An embodiment of the present application further provides a communication system, including: the terminal device and the network device.

The present application also provides a computer readable medium for storing a computer program code, where the computer program includes instructions for executing the method of data security processing of the present application in the methods 200 to 400. The readable medium may be a read-only memory (ROM) or a Random Access Memory (RAM), which is not limited in this embodiment of the present application.

The present application also provides a computer program product comprising instructions that, when executed, cause the terminal device and the network device to perform operations corresponding to the first and second apparatuses of the above method, respectively.

An embodiment of the present application further provides a system chip, where the system chip includes: a processing unit, which may be, for example, a processor, and a communication unit, which may be, for example, an input/output interface, a pin or a circuit, etc. The processing unit can execute computer instructions to enable a chip in the communication device to execute any one of the above methods for data security processing provided by the embodiments of the present application.

Optionally, any one of the communication devices provided in the embodiments of the present application may include the system chip.

Optionally, the computer instructions are stored in a storage unit.

Alternatively, the storage unit is a storage unit in the chip, such as a register, a cache, and the like, and the storage unit may also be a storage unit located outside the chip in the terminal, such as a ROM or other types of static storage devices that can store static information and instructions, a RAM, and the like. The processor mentioned in any of the above may be a CPU, a microprocessor, an ASIC, or one or more integrated circuits for controlling the execution of programs of the above-mentioned method for processing data security. The processing unit and the storage unit may be decoupled, and are respectively disposed on different physical devices, and are connected in a wired or wireless manner to implement respective functions of the processing unit and the storage unit, so as to support the system chip to implement various functions in the foregoing embodiments. Alternatively, the processing unit and the memory may be coupled to the same device.

It will be appreciated that the memory in the embodiments of the subject application can be either volatile memory or nonvolatile memory, or can include both volatile and nonvolatile memory. The non-volatile memory may be a read-only memory (ROM), a Programmable ROM (PROM), an Erasable PROM (EPROM), an electrically Erasable EPROM (EEPROM), or a flash memory. Volatile memory can be Random Access Memory (RAM), which acts as external cache memory. By way of example, but not limitation, many forms of Random Access Memory (RAM) are available, such as Static RAM (SRAM), Dynamic RAM (DRAM), Synchronous DRAM (SDRAM), double data rate SDRAM (DDR SDRAM), Enhanced SDRAM (ESDRAM), synchlink DRAM (SLDRAM), and direct bus RAM (DR RAM).

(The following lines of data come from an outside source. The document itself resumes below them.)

-- ==== Sys2Proof/Machine/Pass.lean ====
section
/-! DEFINITION. What the passing of Platen clk does by itself: local time (01 R33), charges (18 R396), stall counts (12 R325), the write
budget (02 R71, R72), the watchdog's count (01 R49), the draw of the arrays (12 R329); and what comes about on an exact clk: a stamped
record's issue (01 R34), issue grants (14 R336-R338), a spacer's end (14 R337), a product's steps (11 R285), an engine reset's beginning and end (01 R50), OVERDRAW, an armed injection (01 R52), a budget's overrun (18 R398), a round's timeout (11 R311). Also the acts of the outside world that are no row of the table of operations (log entry 75). -/
namespace Sys2Proof.Machine

/-! ### Clk that pass -/

/-- The engine of a galley is held on this clk by an agent outside itself (R49): a walk, a page request, what it says it waits for, a
product its grant, a signal its counter's home, a collective the home's acknowledgement or verdict. -/
def State.engineHeld (s : State) (c : CoreId) (g : Galley) : Bool :=
  let k := s.core c
  let y := k.galley g
  (s.walksOf c).any (fun w => match w.unit with
    | .engine h _ => h == g
    | .fetch _ | .data _ | .stream _ _ | .packet | .prefetch _ => false) ||
  s.pri.any (fun p => match p.use with
    | .engine d h _ => d == c && h == g
    | .load _ _ | .packet _ | .queue _ | .word _ _ | .window | .out => false) ||
  (match y.waits with
   | none => false
   | some .budget => !k.laneOpen
   | some (.pin pa n) => s.pinned pa n
   | some .answer => true) ||
  (g == .m && k.product?.isSome && !(k.grant && k.spacerFrom.isNone)) ||
  y.issuedSlots.any fun z => s.signalHeld z ||
    (g == .k && z.op != 0xFA &&
      (z.prog == 1 ||
        (match (s.group z.group).memberOf c, (s.group z.group).opened with
         | some (i, _), some r => (FMap.get r.joined none i).isSome
         | _, _ => false)))

/-- The watchdog counts clk without progress while a record is ISSUED and the engine not held (R49). -/
def GalleyState.aged (g : GalleyState) (dt : Nat) (held : Bool) : GalleyState :=
  if !held && !g.issuedSlots.isEmpty then { g with noProgress := g.noProgress + dt } else g

/-- An ISSUED product runs while its array has its grant and no reset holds it (R285, R336): `n` sixteenths of a cycle. -/
def GalleyState.run (g : GalleyState) (n : Nat) (runs : Bool) : GalleyState :=
  if runs then { g with slots := g.slots.map fun (i, y) => (i, if y.st = .issued ∧ y.isMma then { y with ran := y.ran + n } else y) } else g

/-- One core's share of `dt` clk. -/
def State.agedCore (s : State) (c : CoreId) (dt : Nat) (k : Core) : Core :=
  let k1 : Core := k.drawFor (k.drawNow s.now) dt
  let k2 : Core := { k1 with
    ctxs := k.ctxs.map fun (i, x) => (i, s.agedCtx c dt x)
    team := k.team.map fun r => { r with charge := r.charge + dt }
    budg := match k.team with
      | some r => setBits k.budg 0 32 (min ((r.charge + dt) / 64) (2 ^ 32 - 1))
      | none => k.budg
    packet := k.packet.map fun p => if p.slot.st = .issued then { p with charge := p.charge + dt } else p
    stoff := if k.team.isSome && s.held c then k.stoff + BitVec.ofNat 64 dt else k.stoff
    wuse := if s.budgetHolds c then setBits k.wuse 32 32 (satAdd (bitsN k.wuse 32 32) dt 32) else k.wuse
    galM := (k.galM.aged dt (s.engineHeld c .m)).run (dt * s.pulse c) (k.grant && k.spacerFrom.isNone && !k.galM.stalled)
    galV := k.galV.aged dt (s.engineHeld c .v)
    galX := k.galX.aged dt (s.engineHeld c .x)
    galK := k.galK.aged dt (s.engineHeld c .k) }
  k2.rollWindow (s.now + dt)

/-- `dt` Platen clk pass. -/
def State.tick (s : State) (dt : Nat) : State :=
  { s with platen := s.platen + BitVec.ofNat 64 dt
           cores := s.cores.map fun (i, k) => (i, s.agedCore (coreOfNat i) dt k) }

/-! ### What comes about on a clk -/

/-- The Proofreader reaches the oldest APPENDED record 8 clk after its append (R22, R361). -/
def GalleyState.proofBy (g : GalleyState) (now : Nat) : Bool :=
  match g.oldestAppended with
  | some q => decide ((g.slot (slotOf q).val).appendedAt + 8 ≤ now)
  | none => false
/-- Every such record of a galley; `n` bounds them. -/
def State.proofClk (s : State) (c : CoreId) (g : Galley) : Nat → State
  | 0 => s
  | n + 1 => if ((s.core c).galley g).proofBy s.now && !(s.core c).resetting then State.proofClk (s.proofCheck c g 0) c g n else s
/-- What a reset of an engine does on a clk: one that is over ends, one that was asked for is taken (R50, R332). -/
def State.resetClk (s : State) (c : CoreId) (g : Galley) : State :=
  let y := (s.core c).galley g
  (if y.resetting ∧ y.resetBy < s.now then s.engineResetEnd c g else s).engineReset c g
/-- Records of a galley that may, issue: markers retire and errors propagate as they reach the head, and a record that is ready issues or asks
for its grant (R22, R30, R34, R137); `n` bounds them. -/
def State.headClk (s : State) (c : CoreId) (g : Galley) : Nat → State
  | 0 => s
  | n + 1 =>
    let s1 := ((s.markerRetire c g).errorEnds c g).recordIssue c g
    if ((s1.core c).galley g).headRecord = ((s.core c).galley g).headRecord ∧ ((s1.core c).galley g).slots = ((s.core c).galley g).slots then s1
    else State.headClk s1 c g n
/-- The steps of a product whose cycles are over, K-steps, proof steps and its completion (R285); `n` bounds them. -/
def State.productClk (s : State) (c : CoreId) : Nat → State
  | 0 => s
  | n + 1 =>
    match (s.core c).product? with
    | none => s
    | some (i, y) =>
      match y.shape with
      | none => s
      | some sh =>
        let behind := decide (16 * (y.owed + sh.t / sh.nk) ≤ y.ran)
        match (if y.step < sh.nk ∧ behind then execKStep c none s else .next s) with
        | .next s1 =>
          (match execProofStep c s1 with
           | .next s2 =>
             let z := (s2.core c).slot .m i.val
             if z.step = sh.nk ∧ z.st = .issued ∧ !s2.signalHeld z then s2.completeM c i z
             else if z.step = y.step ∧ z.prog = y.prog then s2 else State.productClk s2 c n
           | .fault _ | .refused _ => s1)
        | .fault _ | .refused _ => s

/-- A core's own part of a clk: spacers, budgets, the draw, then its engines' resets, records and products. Traps of one clk stand in the
order of R321 (`Core.pendTrap`); an injection that falls due asks for its reset after the work of its clk (R27, R333). -/
def State.coreClk (s : State) (c : CoreId) : State :=
  let s1 := ((((s.spacerEnd c).budgetOverrun c).modCore c Core.measure).overdraw c).modCore c Core.drainBacks
  let s2 := galleys.foldl (fun s' g => ((s'.resetClk c g).proofClk c g 64).headClk c g 64) s1
  (s2.productClk c 64).cmpinj c

/-- The clusters in which a request waits for its grant. -/
def State.asking (s : State) : List ClusterId :=
  (s.cores.filterMap fun (i, k) => if k.wantGrant.isSome then some (coreCluster (coreOfNat i)) else none).eraseDups

/-- What the package does by itself on the clk that has come: every core's part, then the grants, rounds whose time is over (R311), then host
accesses that waited (R144), and link permits that are due (R415). -/
def State.onClk (s : State) : State :=
  let s1 := s.cores.foldl (fun s' (i, _) => s'.coreClk (coreOfNat i)) s
  let s2 := (s1.asking.foldl (fun s' cl => s'.grants cl) s1).roundTimeouts
  (if s2.hostHeld.isEmpty then s2 else s2.drainHost s2.hostHeld).repayDue
/-- `n` clk pass at once; the patrol reads on (R432). -/
def State.leap (s : State) (n : Nat) : State := ((s.tick n).patrolTo s.now (s.now + n)).onClk

/-- Something of an engine may come about on one of the next `n` clk: a reset, the Proofreader, its head, its product. -/
def State.engineWatched (s : State) (c : CoreId) (g : Galley) (n : Nat) : Bool :=
  let y := (s.core c).galley g
  y.asked.isSome || (y.resetting && decide (y.resetBy ≤ s.now + n)) || y.proofBy (s.now + n) || (s.issuable c g).isSome ||
  (match y.headRecord with
   | some q =>
     let z := y.slot (slotOf q).val
     z.st == .checked && (z.isMarker || s.waitError z)
   | none => false)
/-- Something of a core may come about on one of the next `n` clk. -/
def State.coreWatched (s : State) (c : CoreId) (n : Nat) : Bool :=
  let k := s.core c
  k.spacerFrom.isSome || k.wantGrant.isSome || k.armed.isSome || !k.wbq.isEmpty || s.budgetHolds c || k.product?.isSome ||
  decide (k.grantedLevel = 0 ∧ 0 < k.drawNow s.now) ||
  k.team.any (fun r => !r.overrun && decide (bitsN k.budg 32 32 * 64 < r.charge + n)) || k.packet.isSome ||
  galleys.any fun g => s.engineWatched c g n
/-- Something may come about on one of the next `n` clk. -/
def State.watched (s : State) (n : Nat) : Bool :=
  s.cores.any (fun (i, _) => s.coreWatched (coreOfNat i) n) ||
  s.groups.any fun (_, g) => g.opened.any fun r => decide (r.openedAt + g.timeout * Config.clkPerUs ≤ s.now + n)

/-- `n` clk pass, one by one where something may come about on one of them. -/
def State.pass (s : State) : Nat → State
  | 0 => s
  | n + 1 => if s.watched (n + 1) then State.pass (s.leap 1) n else s.leap (n + 1)

/-! ### Acts of the outside world -/

/-- Bytes that the host writes to its own memory (R122, R144). -/
def State.hostWrite (s : State) (addr : Nat) (data : List Byte) : State :=
  data.zipIdx.foldl (fun s' (b, i) => match placeOf (addr + i) with
    | some .host => s'.setByte (addr + i) b
    | some (.hbm _) | some (.vault _ _) | some (.scratch _) | none => s') s

/-- The root complex answers a read of a host byte with an error, or no longer (R84, R240, R381). -/
def State.hostError (s : State) (addr : Nat) (bad : Bool) : State :=
  match placeOf addr with
  | some .host => if bad && s.reading addr 1 then s else { s with badBytes := FMap.set s.badBytes false addr bad }
  | some (.hbm _) | some (.vault _ _) | some (.scratch _) | none => s

/-- A die-to-die link fails or is restored: a die that no path reaches any more loses its teams, and rounds that count on it end
(R42, R341). -/
def State.dieLink (s : State) (n : Fin 8) (dead : Bool) : State :=
  let s1 := { s with dieLinks := FMap.set s.dieLinks false n.val dead }
  (([0, 1, 2, 3] : List DieId).foldl (fun s' d => if s'.cutOff d && !s.cutOff d then s'.cutDie d else s') s1).settleRounds

/-- A PCIe function is configured: ATS enabled or not, and the job that a VF is bound to (R368, R369). -/
def State.setFunction (s : State) (f : FuncId) (ats : Bool) (job : BitVec 24) : State := s.setFunc f { s.func f with ats := ats, job := job }

/-- The host takes a page of its memory away, or gives it back; an access that asks for it comes back by `PRI_RESPONSE` (R368). -/
def State.hostPage (s : State) (page : Nat) (absent : Bool) : State := { s with hostAbsent := FMap.set s.hostAbsent false page absent }

/-- The scheduler grants a free group to a job that it has admitted work of, or, for job 0, ends the grant of a job that has none left; its
registrations end with it (R305, R307). -/
def State.grantGroup (s : State) (n : BitVec 10) (job : BitVec 24) : State :=
  let held : BitVec 24 := FMap.get s.groupGrant 0 n.toNat
  if job ≠ 0 then
    (if held = 0 ∧ s.jobBusy job then { s with groupGrant := FMap.set s.groupGrant 0 n.toNat job } else s)
  else if s.jobBusy held then s
  else { s with groupGrant := FMap.set s.groupGrant 0 n.toNat 0, groups := FMap.erase s.groups n.toNat }

end Sys2Proof.Machine
end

The terms "system" and "network" are often used interchangeably herein. The term "and/or" herein is merely an association describing an associated object, meaning that three relationships may exist, e.g., a and/or B, may mean: a exists alone, A and B exist simultaneously, and B exists alone. In addition, the character "/" herein generally indicates that the former and latter related objects are in an "or" relationship.

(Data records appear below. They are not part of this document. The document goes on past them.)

/-- One check: whether it holds, and how its failure reads. -/
abbrev Check := Bool × LoadFail
/-- The failure of the first check that does not hold. -/
def firstFail (cs : List Check) : Option LoadFail := (cs.find? fun c => !c.1).map Prod.snd

/-! ### The container (R343, R344) -/

structure Section where
  kind : Nat
  align : Nat
  off : Nat
  size : Nat
deriving DecidableEq, Repr

/-- The offset of entry `i` of the section table. -/
def entryAt (b : List Byte) (i : Nat) : Nat := fieldOf b 0x10 8 + 32 * i
def sectionsOf (b : List Byte) : List Section :=
  (List.range (fieldOf b 0x08 4)).map fun i =>
    let e := entryAt b i
    ⟨fieldOf b e 4, fieldOf b (e + 4) 4, fieldOf b (e + 8) 8, fieldOf b (e + 0x10) 8⟩
/-- A section's contents; empty where the object has none of the kind. -/
def sectionOf (b : List Byte) (kind : Nat) : List Byte :=
  match (sectionsOf b).find? fun s => s.kind == kind with
  | some s => (b.drop s.off).take s.size
  | none => []
def hasSection (b : List Byte) (kind : Nat) : Bool := (sectionsOf b).any fun s => s.kind == kind

/-- A check of a field: the failing offset and value are reported. -/
def formatCheck (ok : Bool) (off value : Nat) : Check := (ok, ⟨1, none, some off, none, some value, none⟩)
/-- The same, with the limit that the rule states. -/
def limitCheck (ok : Bool) (off value limit : Nat) : Check := (ok, ⟨1, none, some off, none, some value, some limit⟩)
/-- A field from `lo` to `hi`; the bound that it passes is the limit applied. -/
def rangeCheck (lo hi off value : Nat) : Check :=
  limitCheck (decide (lo ≤ value) && decide (value ≤ hi)) off value (if value < lo then lo else hi)
def zeroCheck (b : List Byte) (base off n : Nat) : Check := formatCheck (fieldOf b off n == 0) (base + off) (fieldOf b off n)

def headerChecks (b : List Byte) : List Check :=
  let n := fieldOf b 0x08 4
  let t := fieldOf b 0x10 8
  [limitCheck (decide (64 ≤ b.length)) 0 b.length 64,
   formatCheck (fieldOf b 0 4 == 0x315A_4854) 0 (fieldOf b 0 4),
   formatCheck (fieldOf b 4 2 == 1) 4 (fieldOf b 4 2),
   formatCheck (decide (fieldOf b 6 2 < 4)) 6 (fieldOf b 6 2),
   rangeCheck 1 64 8 n,
   zeroCheck b 0 0x0C 4,
   formatCheck (t % 8 == 0) 0x10 t, limitCheck (decide (t + 32 * n ≤ b.length)) 0x10 t b.length,
   zeroCheck b 0 0x18 40]

/-- A power of two from 1 to 4,096. -/
def isPowerOfTwo (n : Nat) : Bool := (List.range 13).any fun k => n == 2 ^ k
/-- Two sections overlap; one of size 0 does where it lies strictly inside the other, which R343 does not say (log entry 96). -/
def Section.meets (s t : Section) : Bool := decide (s.off < t.off + t.size) && decide (t.off < s.off + s.size)
def sectionChecks (b : List Byte) : List Check :=
  let ss := sectionsOf b
  (ss.zipIdx.flatMap fun (s, i) =>
    let e := entryAt b i
    [rangeCheck 1 0x0D e s.kind, formatCheck (!(ss.take i).any fun t => t.kind == s.kind) e s.kind,
     rangeCheck 1 4096 (e + 4) s.align, formatCheck (isPowerOfTwo s.align) (e + 4) s.align,
     limitCheck (decide (s.off + s.size ≤ b.length)) (e + 8) s.off b.length,
     formatCheck (!(ss.take i).any fun t => s.meets t) (e + 8) s.off,
     zeroCheck b 0 (e + 0x18) 8]) ++
  [formatCheck (hasSection b 0x01) 0x10 0x01, formatCheck (hasSection b 0x0A) 0x10 0x0A]

/-! ### The tables (R344-R346, R348) -/

structure KernEntry where
  name : Nat
  off : Nat
  size : Nat
  caseSize : Nat
  yieldMax : Nat
  yldt : Nat
  nclaim : Nat
deriving DecidableEq, Repr
def entriesOf (bs : List Byte) (n : Nat) : List (List Byte) := (List.range (bs.length / n)).map fun i => (bs.drop (n * i)).take n
def kernOf (e : List Byte) : KernEntry :=
  ⟨fieldOf e 0 4, fieldOf e 4 4, fieldOf e 8 4, fieldOf e 0x0C 2, fieldOf e 0x10 4, fieldOf e 0x14 4, fieldOf e 0x18 4⟩
def kernels (b : List Byte) : List KernEntry := (entriesOf (sectionOf b 0x0A) 32).map kernOf
/-- A kernel's tile word; no ring where the object has none for it. -/
def tileWord (b : List Byte) (k : Nat) : Nat := fieldOf (sectionOf b 0x05) (8 * k) 8
def ringFirst (w : Nat) : Nat := partOf w 24 5
def ringSize (w : Nat) : Nat := partOf w 29 4

/-- A claim (R348). -/
structure Claim where
  back : Nat
  init : Nat
  trips : Nat
deriving DecidableEq, Repr
def claimOf (e : List Byte) : Claim := ⟨fieldOf e 0 4, fieldOf e 4 4, fieldOf e 8 4⟩
def claimsOf (b : List Byte) (k : KernEntry) : List Claim :=
  (((entriesOf (sectionOf b 0x09) 16).drop k.yldt).take k.nclaim).map claimOf

structure Sym where
  sec : Nat
  bind : Nat
  value : Nat
deriving DecidableEq, Repr
def symOf (e : List Byte) : Sym := ⟨fieldOf e 4 1, fieldOf e 5 1, fieldOf e 8 8⟩
def symsOf (b : List Byte) : List Sym := (entriesOf (sectionOf b 0x0B) 24).map symOf

structure Rel where
  place : Nat
  sec : Nat
  type : Nat
  sym : Nat
  addend : Int
deriving DecidableEq, Repr
def relOf (e : List Byte) : Rel :=
  ⟨fieldOf e 0 8, fieldOf e 8 1, fieldOf e 9 1, fieldOf e 0x0C 4, (BitVec.ofNat 64 (fieldOf e 0x10 8)).toInt⟩
def relsOf (b : List Byte) : List Rel := (entriesOf (sectionOf b 0x0C) 24).map relOf
/-- A part of the object that has an address at load. -/
def isLoaded (sec : Nat) : Bool := decide (1 ≤ sec) && decide (sec ≤ 3)

/-- The image offset of a section. -/
def offOf (b : List Byte) (kind : Nat) : Nat :=
  match (sectionsOf b).find? fun s => s.kind == kind with
  | some s => s.off
  | none => 0
/-- A section that holds a table is a whole number of entries. -/
def wholeCheck (b : List Byte) (kind n : Nat) : Check :=
  formatCheck ((sectionOf b kind).length % n == 0) (offOf b kind) (sectionOf b kind).length
/-- The checks of each entry of a table, given the image offset of the entry. -/
def tableChecks (b : List Byte) (kind n : Nat) (f : List Byte → Nat → List Check) : List Check :=
  (entriesOf (sectionOf b kind) n).zipIdx.flatMap fun (e, i) => f e (offOf b kind + n * i)

/-- The same, for a table with an entry for each kernel: a failure names the kernel (R353). -/
def kernelChecks (b : List Byte) (kind n : Nat) (f : List Byte → Nat → List Check) : List Check :=
  (entriesOf (sectionOf b kind) n).zipIdx.flatMap fun (e, i) =>
    (f e (offOf b kind + n * i)).map fun c => (c.1, { c.2 with kernel := some i })

def kernChecks (b : List Byte) (e : List Byte) (at_ : Nat) : List Check :=
  let k := kernOf e
  let names := (sectionOf b 0x0D).length
  [limitCheck (names == 0 || decide (k.name < names)) at_ k.name names,
   formatCheck (k.off % 64 == 0) (at_ + 4) k.off,
   limitCheck (decide (k.off + k.size ≤ (sectionOf b 0x01).length)) (at_ + 4) k.off (sectionOf b 0x01).length,
   formatCheck (k.size % 4 == 0) (at_ + 8) k.size,
   zeroCheck e at_ 0x0E 2, zeroCheck e at_ 0x1C 4,
   limitCheck (k.nclaim == 0 || decide (k.yldt + k.nclaim ≤ (sectionOf b 0x09).length / 16)) (at_ + 0x14) k.yldt
     ((sectionOf b 0x09).length / 16)]
def relChecks (b : List Byte) (e : List Byte) (at_ : Nat) : List Check :=
  let r := relOf e
  let bytes := if r.type = 1 then 8 else 4
  [formatCheck (isLoaded r.sec) (at_ + 8) r.sec,
   limitCheck (decide (r.place + bytes ≤ (sectionOf b r.sec).length)) at_ r.place (sectionOf b r.sec).length,
   rangeCheck 1 5 (at_ + 9) r.type,
   zeroCheck e at_ 0x0A 2,
   formatCheck (match (symsOf b)[r.sym]? with
     | some y => isLoaded y.sec
     | none => false) (at_ + 0x0C) r.sym]
/-- Step 1 of R347: the first check of the container that fails. NAME, VALUE and SIZE of a symbol are not checked, since R346 gives them no
limit (log entry 97). -/
def containerFail (b : List Byte) : Option LoadFail :=
  let n := (kernels b).length
  firstFail (headerChecks b ++ sectionChecks b ++
    [wholeCheck b 0x0A 32, wholeCheck b 0x05 8, wholeCheck b 0x06 8, wholeCheck b 0x07 8, wholeCheck b 0x08 4,
     wholeCheck b 0x09 16, wholeCheck b 0x0B 24, wholeCheck b 0x0C 24,
     limitCheck (!hasSection b 0x05 || (sectionOf b 0x05).length == 8 * n) (offOf b 0x05) (sectionOf b 0x05).length (8 * n)] ++
    kernelChecks b 0x0A 32 (kernChecks b) ++
    kernelChecks b 0x05 8 (fun e at_ =>
      [formatCheck (decide (fieldOf e 0 8 < 2 ^ 33)) at_ (fieldOf e 0 8), rangeCheck 0 8 at_ (ringSize (fieldOf e 0 8))]) ++
    tableChecks b 0x08 4 (fun e at_ => [formatCheck (decide (fieldOf e 0 4 < 2 ^ 20)) at_ (fieldOf e 0 4)]) ++
    tableChecks b 0x09 16 (fun e at_ => [zeroCheck e at_ 0x0C 4]) ++
    tableChecks b 0x0B 24 (fun e at_ =>
      [rangeCheck 1 0x0D (at_ + 4) (fieldOf e 4 1), rangeCheck 0 1 (at_ + 5) (fieldOf e 5 1), zeroCheck e at_ 6 2]) ++
    tableChecks b 0x0C 24 (relChecks b))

The terms "upstream" and "downstream" appearing in the present application are used to describe the direction of data/information transmission in a specific scenario, for example, the "upstream" direction generally refers to the direction of data/information transmission from the terminal to the network side, or the direction of transmission from the distributed unit to the centralized unit, and the "downstream" direction generally refers to the direction of data/information transmission from the network side to the terminal, or the direction of transmission from the centralized unit to the distributed unit.

Various objects such as various messages/information/devices/network elements/systems/devices/actions/operations/procedures/concepts may be named in the present application, it is to be understood that these specific names do not constitute limitations on related objects, and the named names may vary according to circumstances, contexts, or usage habits, and the understanding of the technical meaning of the technical terms in the present application should be mainly determined by the functions and technical effects embodied/performed in the technical solutions.

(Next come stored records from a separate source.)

/-- What a claimed cycle costs beyond one pass, given the same of the cycles within it. -/
def Graph.passes (g : Graph) (ys : List Back) (extra : Node → Nat) (y : Back) : Nat :=
  let body := y.body g g.backward
  let stop := fun n => if n = y.branch then some (costOf g.prog.wchg true (g.instr n), n.pc) else none
  let edges := fun n => if n = y.branch then [] else (g.forward ys n).filter fun e => body.contains e.2
  ((pathFrom body edges stop extra y.head).map fun v => (y.claim.trips - 1) * v.1).getD 0
/-- The passes of every claimed cycle, by its first node, the innermost first. -/
def Graph.extras (g : Graph) (ys : List Back) : Node → Nat :=
  let sorted := ys.mergeSort fun a b => decide ((a.body g g.backward).length ≤ (b.body g g.backward).length)
  let table := sorted.foldl (fun (t : List (Node × Nat)) y =>
    (y.head, g.passes ys (fun n => ((t.filter fun e => e.1 == n).map Prod.snd).sum) y) :: t) []
  fun n => ((table.filter fun e => e.1 == n).map Prod.snd).sum

/-- A path's place: a node, and the claimed back edges that a path begun within their cycle may still take. -/
abbrev Place2 := Node × List Back
def Graph.placed (ys : List Back) (n : Node) : Place2 := (n, ys.filter fun y => y.head != n)
def Graph.ways (g : Graph) (ys : List Back) (x : Place2) : List (Nat × Place2) :=
  (g.forward ys x.1).map (fun e => (e.1, Graph.placed x.2 e.2)) ++
    (x.2.filter fun y => y.branch == x.1).map fun y => (costOf g.prog.wchg true (g.instr x.1), Graph.placed x.2 y.head)
/-- The cost and the end of the dearest path from a node. -/
def Graph.boundFrom (g : Graph) (ys : List Back) (n : Node) : Option (Nat × Nat) :=
  let start := Graph.placed (ys.filter fun y => (y.body g g.backward).contains n) n
  let places := reach (fun x => (g.ways ys x).map Prod.snd) g.prog.fuel [start] []
  let stop := fun (x : Place2) => match g.instr x.1 with
    | .yield => some (3 + 24, x.1.pc)
    | .halt => some (3 + 2, x.1.pc)
    | _ => none
  pathFrom places (g.ways ys) stop (fun x => g.extras ys x.1) start
/-- Where paths begin: the entry, and after each `YIELD`. -/
def Graph.begins (g : Graph) : List Node := g.entry :: (g.nodes.filter fun n => g.instr n == .yield).flatMap g.succs
/-- B of a kernel, with the offsets where the path begins and ends. -/
def Graph.bound (g : Graph) (ys : List Back) : Nat × Nat × Nat :=
  g.begins.foldl (fun acc n => match g.boundFrom ys n with
    | some (v, stop) => if acc.1 < v then (v, n.pc, stop) else acc
    | none => acc) (0, g.entry.pc, g.entry.pc)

Those of ordinary skill in the art will appreciate that the various illustrative elements and algorithm steps described in connection with the embodiments disclosed herein may be implemented as electronic hardware or combinations of computer software and electronic hardware. Whether such functionality is implemented as hardware or software depends upon the particular application and design constraints imposed on the implementation. Skilled artisans may implement the described functionality in varying ways for each particular application, but such implementation decisions should not be interpreted as causing a departure from the scope of the present application.

It is clear to those skilled in the art that, for convenience and brevity of description, the specific working processes of the above-described systems, apparatuses and units may refer to the corresponding processes in the foregoing method embodiments, and are not described herein again.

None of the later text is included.